Instructions to follow: Only some lines are wanted. Transcribe, exactly, the lines below from the line with "def FV.classBit (v" up to and including the line with "Estimates (R148) -/".

Records for this task:
/-- Whether `min` keeps a over b (R145): a is smaller, and -0 counts as less than +0. -/
def FV.lessMin (a b : FV) : Bool :=
  let c := a.cmp b
  decide (c < 0) || (c == 0 && a.isNeg && !b.isNeg)

/-- `min` and `max` of R145: which operand is returned (true: the first), none for the default NaN. -/
def FV.pick (isMax : Bool) (a b : FV) : Option Bool × Flags :=
  let nv := flagIf (a.isSig || b.isSig) fNV
  if a.isNan && b.isNan then (none, nv)
  else if a.isNan then (some false, nv)
  else if b.isNan then (some true, nv)
  else (some (if isMax then !a.lessMin b else !b.lessMin a), nv)

/-- The conditions of R146, with NV. -/
def FV.cond (code : Nat) (a b : FV) : Bool × Flags :=
  let un := a.isNan || b.isNan
  let sig := a.isSig || b.isSig
  let c := a.cmp b
  match code with
  | 0 => (!un && c == 0, flagIf sig fNV)
  | 1 => (un || c != 0, flagIf sig fNV)
  | 2 => (!un && decide (c < 0), flagIf un fNV)
  | 3 => (!un && decide (c ≤ 0), flagIf un fNV)
  | 4 => (!un && decide (c > 0), flagIf un fNV)
  | 5 => (!un && decide (c ≥ 0), flagIf un fNV)
  | 6 => (un, flagIf sig fNV)
  | _ => (!un, flagIf sig fNV)

/-- The class bit of R147 of a value and whether its code was subnormal. -/
def FV.classBit (v : FV) (sub : Bool) : Nat :=
  match v with
  | .nan s => if s then 0 else 1
  | .inf n => if n then 2 else 9
  | .fin n m _ =>
    if m == 0 then (if n then 5 else 6)
    else if sub then (if n then 4 else 7)
    else if n then 3 else 8

/-- Conversion to an integer of n bits (R84). -/
def FV.toInt (mode : Nat) (signed : Bool) (n : Nat) (v : FV) : Int × Flags :=
  let lo : Int := if signed then -(2 ^ (n - 1) : Nat) else 0
  let hi : Int := if signed then (2 ^ (n - 1) : Nat) - 1 else (2 ^ n : Nat) - 1
  match v with
  | .nan _ => (0, fNV)
  | .inf neg => (if neg then lo else hi, fNV)
  | .fin neg m e =>
    let (k, inex) := rndAt mode neg m e 0
    let r : Int := if neg then -(k : Int) else k
    if r < lo then (lo, fNV) else if r > hi then (hi, fNV) else (r, flagIf inex fNX)

/-- An integer as an exact value. -/
def ofInt (n : Int) : FV := ofSigned false n 0

/-! ### Estimates (R148) -/

/-- RoundSig(x, 17) in RNE of a positive value. -/
def roundSig17 (m : Nat) (e : Int) : Nat × Int :=
  let q := leadExp m e - 16
  ((rndAt mRNE false m e q).1, q)

/-- RcpEst before `Out` (R148), with the special inputs. -/
def rcpEst (v : FV) : FV × Flags :=
  match v with
  | .nan s => (.nan false, flagIf s fNV)
  | .inf n => (.fin n 0 0, 0)
  | .fin n m e =>
    if m == 0 then (.inf n, fDZ)
    else
      let k := leadExp m e
      let t := (m * 2 ^ 14) / 2 ^ Nat.log2 m - 2 ^ 14
      let (y, q) := roundSig17 (stickyDiv (2 ^ 15) (2 ^ 15 + 2 * t + 1) 60) (-61)
      (.fin n y (q - k), 0)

Response box:
def FV.classBit (v : FV) (sub : Bool) : Nat :=
  match v with
  | .nan s => if s then 0 else 1
  | .inf n => if n then 2 else 9
  | .fin n m _ =>
    if m == 0 then (if n then 5 else 6)
    else if sub then (if n then 4 else 7)
    else if n then 3 else 8

/-- Conversion to an integer of n bits (R84). -/
def FV.toInt (mode : Nat) (signed : Bool) (n : Nat) (v : FV) : Int × Flags :=
  let lo : Int := if signed then -(2 ^ (n - 1) : Nat) else 0
  let hi : Int := if signed then (2 ^ (n - 1) : Nat) - 1 else (2 ^ n : Nat) - 1
  match v with
  | .nan _ => (0, fNV)
  | .inf neg => (if neg then lo else hi, fNV)
  | .fin neg m e =>
    let (k, inex) := rndAt mode neg m e 0
    let r : Int := if neg then -(k : Int) else k
    if r < lo then (lo, fNV) else if r > hi then (hi, fNV) else (r, flagIf inex fNX)

/-- An integer as an exact value. -/
def ofInt (n : Int) : FV := ofSigned false n 0

/-! ### Estimates (R148) -/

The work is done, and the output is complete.